Ditto the talented, charismatic cast. As the handsome Richard Loeb, Milwaukee regular Marty McNamee is chilling and believable, showing us a Mephistophelean mask, alternately charming and petulant, with the unrestrained grandiosity of an immature child -- much in the line of pop culture psychopaths that has been well-traveled in recent years. As his besmitten lackey, UWM student Matthew Walton brings emotional intensity and impressive vocal training to the difficult job of making us believe that Leopold is so intoxicated he'll do anything to satisfy the object of his passion-- including taking an innocent life. Under the musical direction of Donna Kummer, the two singers bring blood to the competent, rather generic score, easily filling the intimate space of the Milwaukee Gay Arts Center...

...The dedicated folks of Theatrical Tendencies have pulled off their first show with technical savvy, professionalism and grace, instantly putting them in a league with In Tandem, Milwaukee Chamber Theater and the Rep's Stackner Cabaret shows-- that's no small accomplishment.

- Jeff Grygny, Milwaukee Examiner, September 19, 2010

CORPUS CHRISTI

...This show is all about the actors, and it worked.
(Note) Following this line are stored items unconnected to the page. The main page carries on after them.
/-- Settles O45: the rule faults on the registers of the taken state, and a command that faults writes nothing but the status. -/
theorem divisionByZeroWritesNothing : Obligations.DivisionByZeroWritesNothing := by
  intro s h o rs rt rest hr hc ho hi h0
  have hfault : exec o.instr (s.take rest) = .fault (.divideByZero rs rt) := by
    rcases hi with hi | hi <;> rw [hi]
    · exact exec_div_of_zero rs h0
    · exact exec_divu_of_zero rs h0
  exact step_of_perform_fault hr hc (execute_of_fault ho hfault)
end

section
/-! PROOFS. The extensions family (45_extensions.md): SUB through the shared `State.writeOrTrap` (R192), SUBU and the shifts through a write of
their word (R194 to R206), and what the decoder refuses while both extensions are off (R190). -/

namespace Sys2Proof

variable {P : Params} {w m : Word} {ps : List Word} {r : OpcodeRow} {k : Kind}

/-! ### With both extensions off -/

theorem Params.admits_extension_kind (hsub : P.extSub = false) (hshift : P.extShift = false)
    (hk : k ∈ [.sub, .subu, .sll, .srl, .sra, .rotr]) : P.admits k = false := by
  simp only [List.mem_cons, List.not_mem_nil, or_false] at hk
  obtain rfl | rfl | rfl | rfl | rfl | rfl := hk
  · exact hsub
  · exact hsub
  all_goals exact hshift

theorem extensionRows_kind : ∀ r ∈ extensionRows, r.kind ∈ [.sub, .subu, .sll, .srl, .sra, .rotr] := by decide

/-- The rows in force are then those of the source (R55). -/
theorem mem_sourceRows_of_admits (hsub : P.extSub = false) (hshift : P.extShift = false) (hr : r ∈ opcodeRows)
    (ha : P.admits r.kind = true) : r ∈ sourceRows := by
  obtain hsource | hext := List.mem_append.1 hr
  · exact hsource
  · rw [Params.admits_extension_kind hsub hshift (extensionRows_kind r hext)] at ha
    cases ha

/-! ### Words that select no row in force -/

/-- An instruction and Reserved each take a row in force that the word selects; without one the word is unsupported (R58). -/
theorem decode_of_selects_no_row (hno : ∀ r ∈ opcodeRows, P.admits r.kind = true → ¬ r.selects w = true) :
    decode P w = .unsupported w := by
  obtain ⟨i, hi⟩ | hres | hun := decode_total P w
  · obtain ⟨r, hr, ha, hfits, -⟩ := decode_eq_instr hi
    exact absurd (selects_of_fits hr hfits) (hno r hr ha)
  · obtain ⟨r, hr, ha, hfits, -⟩ | ⟨-, r, hr, ha, hs⟩ := decode_eq_reserved_iff.1 hres
    · exact absurd (selects_of_fits hr hfits) (hno r hr ha)
    · exact absurd hs (hno r hr ha)
  · exact hun

/-- A word with listed fields under `m` has the opcode fields of no source row, where none of the listed ones agrees with a source row in the
bits of `m` that the row selects by. -/
theorem selects_no_sourceRow (hw : w &&& m ∈ ps)
    (hps : ∀ r ∈ sourceRows, r.pattern &&& r.select &&& m ∉ ps.map (· &&& r.select)) :
    ∀ r ∈ sourceRows, w &&& r.select ≠ r.pattern &&& r.select := by
  intro r hr hs
  apply hps r hr
  rw [← hs, BitVec.and_assoc, BitVec.and_comm r.select, ← BitVec.and_assoc]
  exact List.mem_map_of_mem hw

/-- With both extensions off the decoder refuses every word that has the opcode fields of no source row (R190). -/
theorem decode_of_selects_no_sourceRow (hsub : P.extSub = false) (hshift : P.extShift = false)
    (hno : ∀ r ∈ sourceRows, w &&& r.select ≠ r.pattern &&& r.select) : decode P w = .unsupported w :=
  decode_of_selects_no_row fun r hr ha hs =>
    hno r (mem_sourceRows_of_admits hsub hshift hr ha) ((OpcodeRow.selects_iff r w).1 hs)

end Sys2Proof

namespace Sys2Proof.Machine

variable {s : State} {i : Instr} {d : Reg} {v : Word}

/-! ### The rules, in terms of the shared operations -/

theorem exec_sub (rs rt rd : Reg) (s : State) :
    exec (.sub rs rt rd) s = .next (s.writeOrTrap rd ((s.readReg rs).toInt - (s.readReg rt).toInt)) := rfl

theorem exec_subu (rs rt rd : Reg) (s : State) :
    exec (.subu rs rt rd) s = .next (s.writeReg rd (wrap 32 ((s.readReg rs).toNat - (s.readReg rt).toNat))) := rfl

theorem exec_sll (rt rd : Reg) (sa : ShiftAmount) (s : State) :
    exec (.sll rt rd sa) s = .next (s.writeReg rd (shiftLeft (s.readReg rt) sa)) := rfl

theorem exec_srl (rt rd : Reg) (sa : ShiftAmount) (s : State) :
    exec (.srl rt rd sa) s = .next (s.writeReg rd (shiftRightLogical (s.readReg rt) sa)) := rfl

theorem exec_sra (rt rd : Reg) (sa : ShiftAmount) (s : State) :
    exec (.sra rt rd sa) s = .next (s.writeReg rd (shiftRightArithmetic (s.readReg rt) sa)) := rfl

theorem exec_rotr (rt rd : Reg) (sa : ShiftAmount) (s : State) :
    exec (.rotr rt rd sa) s = .next (s.writeReg rd (rotateRightBy (s.readReg rt) sa)) := rfl

/-- The command over a word that the decoder finds unsupported is refused (R58). -/
theorem decodeWord_of_unsupported {w : Word} (hw : decode s.params w = .unsupported w) :
    s.decodeWord w = .refused (.unsupportedWord w) := by
  simp [State.decodeWord, hw]

/-! ### The shifted words -/

theorem toNat_shiftLeft (v : Word) (sa : ShiftAmount) : (shiftLeft v sa).toNat = v.toNat * 2 ^ sa.val % 2 ^ 32 := by
  exact_mod_cast toNat_wrap 32 (uint v * 2 ^ sa.val)

theorem getLsbD_shiftRightLogical_split (v : Word) (sa : ShiftAmount) (j : Nat) :
    (shiftRightLogical v sa).getLsbD j = if j + sa.val < 32 then v.getLsbD (j + sa.val) else false := by
  rw [getLsbD_shiftRightLogical]
  split
  next hin => simp [hin]
  next hpast => simp [hpast]

theorem getLsbD_shiftRightArithmetic_split (v : Word) (sa : ShiftAmount) {j : Nat} (hj : j < 32) :
    (shiftRightArithmetic v sa).getLsbD j = if j + sa.val < 32 then v.getLsbD (j + sa.val) else v.getLsbD 31 := by
  rw [getLsbD_shiftRightArithmetic v sa hj]
  split
  next hin => rw [min_eq_left (by omega)]
  next hpast => rw [min_eq_right (by omega)]

theorem getLsbD_rotateRightBy_split (v : Word) (sa : ShiftAmount) {j : Nat} (hj : j < 32) :
    (rotateRightBy v sa).getLsbD j = if j + sa.val < 32 then v.getLsbD (j + sa.val) else v.getLsbD (j + sa.val - 32) := by
  rw [getLsbD_rotateRightBy v sa hj]
  split
  next hin => rw [Nat.mod_eq_of_lt hin]
  next hpast => rw [Nat.mod_eq_sub_mod (by omega), Nat.mod_eq_of_lt (by omega)]

/-- A rule that writes a word with the bits `f` completes in every state with those bits and nothing else changed. -/
theorem exec_writes_bits {f : Nat → Bool} (he : exec i s = .next (s.writeReg d v)) (hv : ∀ j, j < 32 → v.getLsbD j = f j) :
    ∃ t, exec i s = .next t ∧ OnlyRegChanged d s t ∧ ∀ j, j < 32 → (t.readReg d).getLsbD j = f j := by
  refine ⟨_, he, onlyRegChanged_writeReg s d v, ?_⟩
  rwa [State.readReg_writeReg_self]

end Sys2Proof.Machine

open Sys2Proof Sys2Proof.Machine

/-- Settles O46: SUB's rule is `State.writeOrTrap` of the exact difference, and its execute saves `rd` on either branch. -/
theorem subWritesExactDifferenceOrTraps : Obligations.SubWritesExactDifferenceOrTraps :=
  ⟨decodesAs_of_row (r := opcodeRows[17]) (by simp) (fun _ hon => hon) rfl,
    refusedWhile_of_row (r := opcodeRows[17]) (by simp) (fun _ hoff => hoff), fun rs rt rd s =>
    ⟨exec_writes_exact (exec_sub rs rt rd s), exec_only_signals (exec_sub rs rt rd s),
      fun _ _ ho hi => execute_saves_register ho hi rfl (exec_sub rs rt rd s)⟩⟩

/-- Settles O47: SUBU writes the wrapped difference in every state. -/
theorem subuWrapsAndNeverTraps : Obligations.SubuWrapsAndNeverTraps := by
  refine ⟨decodesAs_of_row (r := opcodeRows[18]) (by simp) (fun _ hon => hon) rfl,
    refusedWhile_of_row (r := opcodeRows[18]) (by simp) (fun _ hoff => hoff), fun rs rt rd s =>
    ⟨_, exec_subu rs rt rd s, onlyRegChanged_writeReg s rd _, ?_⟩⟩
  rw [State.readReg_writeReg_self, toNat_wrap]

/-- Settles O48: SLL writes the product with the power of two, in every state. -/
theorem sllMultipliesByPowerOfTwo : Obligations.SllMultipliesByPowerOfTwo := by
  refine ⟨decodesAs_of_row (r := opcodeRows[19]) (by simp) (fun _ hon => hon) rfl,
    refusedWhile_of_row (r := opcodeRows[19]) (by simp) (fun _ hoff => hoff), fun rt rd sa s =>
    ⟨_, exec_sll rt rd sa s, onlyRegChanged_writeReg s rd _, ?_⟩⟩
  rw [State.readReg_writeReg_self, toNat_shiftLeft]

/-- Settles O49: SRL writes the bits of the logical shift, in every state. -/
theorem srlMovesBitsDownOverZeros : Obligations.SrlMovesBitsDownOverZeros :=
  ⟨decodesAs_of_row (r := opcodeRows[20]) (by simp) (fun _ hon => hon) rfl,
    refusedWhile_of_row (r := opcodeRows[20]) (by simp) (fun _ hoff => hoff), fun rt rd sa s =>
    exec_writes_bits (exec_srl rt rd sa s) fun j _ => getLsbD_shiftRightLogical_split _ sa j⟩

/-- Settles O50: SRA writes the bits of the arithmetic shift, in every state. -/
theorem sraMovesBitsDownOverTheSign : Obligations.SraMovesBitsDownOverTheSign :=
  ⟨decodesAs_of_row (r := opcodeRows[21]) (by simp) (fun _ hon => hon) rfl,
    refusedWhile_of_row (r := opcodeRows[21]) (by simp) (fun _ hoff => hoff), fun rt rd sa s =>
    exec_writes_bits (exec_sra rt rd sa s) fun _ hj => getLsbD_shiftRightArithmetic_split _ sa hj⟩

/-- Settles O51: ROTR writes the bits of the rotation, in every state. -/
theorem rotrRotatesBitsDown : Obligations.RotrRotatesBitsDown :=
  ⟨decodesAs_of_row (r := opcodeRows[22]) (by simp) (fun _ hon => hon) rfl,
    refusedWhile_of_row (r := opcodeRows[22]) (by simp) (fun _ hoff => hoff), fun rt rd sa s =>
    exec_writes_bits (exec_rotr rt rd sa s) fun _ hj => getLsbD_rotateRightBy_split _ sa hj⟩

/-- Settles O56: construct refuses a kind not in force, and each listed word has the opcode fields of no source row, so decode refuses it by
`decode_of_selects_no_sourceRow`. -/
theorem defaultBlockRefusesWhatTheSourceLacks : Obligations.DefaultBlockRefusesWhatTheSourceLacks := by
  intro s rest hr hsub hshift
  refine ⟨fun k v hc hk => step_of_perform_refused hr hc (construct_of_not_admitted ?_), fun w hc hw =>
    step_of_perform_refused hr hc (decodeWord_of_unsupported (decode_of_selects_no_sourceRow hsub hshift ?_))⟩
  · rintro kind rfl
    obtain ⟨f, hf⟩ | hext := hk
    · cases hf
    · exact Params.admits_extension_kind hsub hshift (by simpa using hext)
  · obtain hfields | hop | hno := hw
    · exact selects_no_sourceRow hfields (by decide)
    · exact selects_no_sourceRow hop (by decide)
    · exact hno
end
We could hardly tear our eyes away from them for even a moment.

McNally’s reinterpretation of the story of Jesus is passionate, as is this staging. Each of the disciples displayed personality, character and enthusiasm, even as they shed their main roles to play such peripherals as Lazarus, Pharisees, schoolgirls, thugs and priests.

James Skiba played Joshua like the love child of William Shatner and Jim Carey, accentuating every syllable as if it would be his last. Joshua Devitt’s Judas was fast and dangerous and sexy, a man born to make bad decisions. The emotion between the two might be the most convincing on-stage display of affection I’ve ever seen...

The character of Philip also stayed with me. Brian Firkus was fluid, dramatic, and always just out of reach. Amid the certainty of the other disciples, he doubts — and reminds us of freedom and the ability to adapt and change.

Corpus Christi is frightening and fun, earnest and emotional. Corpus Christi is more than a gay passion play. It mixes the age-old story with the reality members of the LGBT community face even today. It sends an urgent message.

- Rosy Ricks, Urban Milwaukee Dial, March 12, 2011

...there’s a pleasantly casual sense of camaraderie. Director Mark E. Schuster has done a really good job of fostering a rapport between the actors that makes it genuinely feel, for the most part, like these thirteen people would be hanging out in the space even if they weren’t performing the play... 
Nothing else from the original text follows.